▸ **WHAT IS BEING ASKED**:
Looking at the listing below, retype exactly the lines starting at the one containing "((∀ p, (s.decoder.get" and ending at the one containing "(s.faults.status = 0", both included, and nothing else.

━━━

-- ==== Sys2Proof/Certificates/Slice0/Obligations.lean ====
section
/-! DEFINITION. The statements for the provers, unit by unit. -/

open Sys2Proof Sys2Proof.Machine

/-! ## The queue of commands, reset, the register window -/

/-- A step runs the command at the front of the queue on the state with the queue's rest. With nothing waiting the
part idles, which is the model's choice (log entry 2). -/
def Obligations.StepRunsTheFrontCommand : Prop :=
  (∀ (c : Instr) (rest : List Instr) (s : State), s.pending = c :: rest → step s = exec c { s with pending := rest }) ∧
  ∀ s : State, s.pending = [] → step s = .next s

/-- What power-on and FULL_RESET leave, by the rules that state it: the window, the survey unit, the sections and the
mirror (R1, R2, R7, R10, R13 to R17), clock, time and studio lines (R18, R26, R29), walker, decks and store (R42, R54,
R70), callers (R73), air switch and monitor (R95, R99), delay line (R106), decoders, alert table and airing (R125,
R136, R146), link (R161), fault unit (R177), log writer and notices (R182, R186). The values the spec does not state
are not claimed. POWER_ON and FULL_RESET complete in every part state and restore every unit to this state (R10).
FULL_RESET writes nothing to host memory, and what was in flight is discarded; that a discarded write raises nothing,
and that the block the outside brought stays, are the model's (log entries 8 and 38). -/
def Obligations.ResetLeavesTheStatedValues : Prop :=
  (∀ s : State,
    Completes .powerOn s { State.reset with pending := s.pending } ∧
    ∃ t, Completes .fullReset s t ∧
      t = { State.reset with
        pending := s.pending, bus := t.bus, fetch := t.fetch, mixer := { Mixer.init with input := s.mixer.input } } ∧
      t.bus.resetWrites = [] ∧ (∀ o ∈ t.bus.stale, o.quiet = true) ∧
      ∀ r, t.fetch.inFlight = some r → r.live = false) ∧
  let s := State.reset
  (readRegister s .state = 0 ∧ readRegister s .cbBaseLo = 0 ∧ readRegister s .cbBaseHi = 0 ∧
    s.survey.state = .standby ∧ s.survey.cause = .none ∧ s.survey.appliedEdition = 0 ∧ s.survey.lastSeen = 0 ∧
    s.survey.applied = PerSec.all 0 ∧ s.survey.seen = PerSec.all 0 ∧ s.survey.failedReads = 0 ∧ s.survey.counter = 0 ∧
    s.survey.results = [] ∧ s.survey.refused = none ∧ s.mirror.stamp = 0 ∧ s.sections = Sections.default ∧
    s.sections.locked = false) ∧
  (s.time = 0 ∧ s.pendingTime = none ∧ s.clock.state = .onInternal ∧ s.clock.good = 0 ∧ s.clock.badRun = 0 ∧
    s.clock.pending = none ∧ s.clock.trim = 0 ∧ ∀ n, (s.gpi.get n).count = 0) ∧
  (s.walker.ptr = 0 ∧ s.walker.state = .noOrder ∧ s.walker.links = 0 ∧ s.walker.walking = false) ∧
  ((∀ d, (s.deck d).state = .empty ∧ (s.deck d).fifo = [] ∧ (s.deck d).writes = []) ∧ s.decks.pause = false ∧
    s.decks.runOut = false ∧ s.decks.noFill = false ∧ s.rescue.state = .empty ∧ s.rescue.busy = false) ∧
  ((∀ n, (s.line n).state = .idle ∧ (s.line n).tag = none ∧ (s.line n).since = 0 ∧ (s.line n).heldForAlert = false ∧
      (s.line n).oos = false ∧ (s.line n).remembered = false ∧ (s.line n).presence = false ∧
      (s.line n).framingGood = true ∧ (s.line n).gain = 32768) ∧
    s.callers.queue = [] ∧ s.callers.onAir = []) ∧
  (s.air.now = .failsafe ∧ s.air.crossfade = none ∧ s.air.fading = false) ∧
  (s.monitor.state = .inactive ∧ s.monitor.silence = 0 ∧ s.monitor.recovery = 0 ∧ s.monitor.rescue = false) ∧
  (s.delay.state = .bypass ∧ s.delay.mem = [] ∧ s.delay.acc = 0 ∧ s.delay.fadeIn = false ∧ s.delay.pauseFlag = false ∧
    s.effDump = 96000 ∧ s.safe = false) ∧
  ((∀ p, (s.decoder.get p).inFrame = false ∧ (s.decoder.get p).lineBreak = false ∧ (s.decoder.get p).bytes = []) ∧
    (∀ n, (s.entry n).state = .free) ∧ s.alerts.queue = [] ∧ s.airing.state = .idle ∧ s.airing.entry = none ∧
    s.airing.gain = Ramp.settled 32768) ∧
  ((∀ p, (s.link.port.get p).state = .down ∧ (s.link.port.get p).training = 0 ∧ (s.link.port.get p).age = 0 ∧
      (s.link.port.get p).latest = none ∧ (s.link.port.get p).bad = 0 ∧ (s.link.port.get p).keepalive = 0 ∧
      (s.link.port.get p).sent = 0) ∧
    s.link.active = .a ∧ s.link.pendingSwitch = none ∧ s.link.hold = none ∧ s.link.nextSeq = 0 ∧ s.link.queue = [] ∧
    s.link.discards = 0 ∧ s.link.slip = none ∧ s.link.latency = none ∧ s.link.base = 0 ∧ s.link.carrier = .none) ∧
  (s.faults.status = 0 ∧ s.faults.repeated = 0 ∧ s.faults.first = none ∧ s.faults.multiple = false) ∧
  s.log.head = 0 ∧ s.log.consumed = 0 ∧ s.log.valid = true ∧ s.log.dropped = 0 ∧ s.log.queue = [] ∧ s.log.lastSent = 0 ∧
    s.log.holdoff = 255 ∧ s.log.urgent = false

━━━

▸ **REPLY TO THE TASK**:
  ((∀ p, (s.decoder.get p).inFrame = false ∧ (s.decoder.get p).lineBreak = false ∧ (s.decoder.get p).bytes = []) ∧
    (∀ n, (s.entry n).state = .free) ∧ s.alerts.queue = [] ∧ s.airing.state = .idle ∧ s.airing.entry = none ∧
    s.airing.gain = Ramp.settled 32768) ∧
  ((∀ p, (s.link.port.get p).state = .down ∧ (s.link.port.get p).training = 0 ∧ (s.link.port.get p).age = 0 ∧
      (s.link.port.get p).latest = none ∧ (s.link.port.get p).bad = 0 ∧ (s.link.port.get p).keepalive = 0 ∧
      (s.link.port.get p).sent = 0) ∧
    s.link.active = .a ∧ s.link.pendingSwitch = none ∧ s.link.hold = none ∧ s.link.nextSeq = 0 ∧ s.link.queue = [] ∧
    s.link.discards = 0 ∧ s.link.slip = none ∧ s.link.latency = none ∧ s.link.base = 0 ∧ s.link.carrier = .none) ∧
  (s.faults.status = 0 ∧ s.faults.repeated = 0 ∧ s.faults.first = none ∧ s.faults.multiple = false) ∧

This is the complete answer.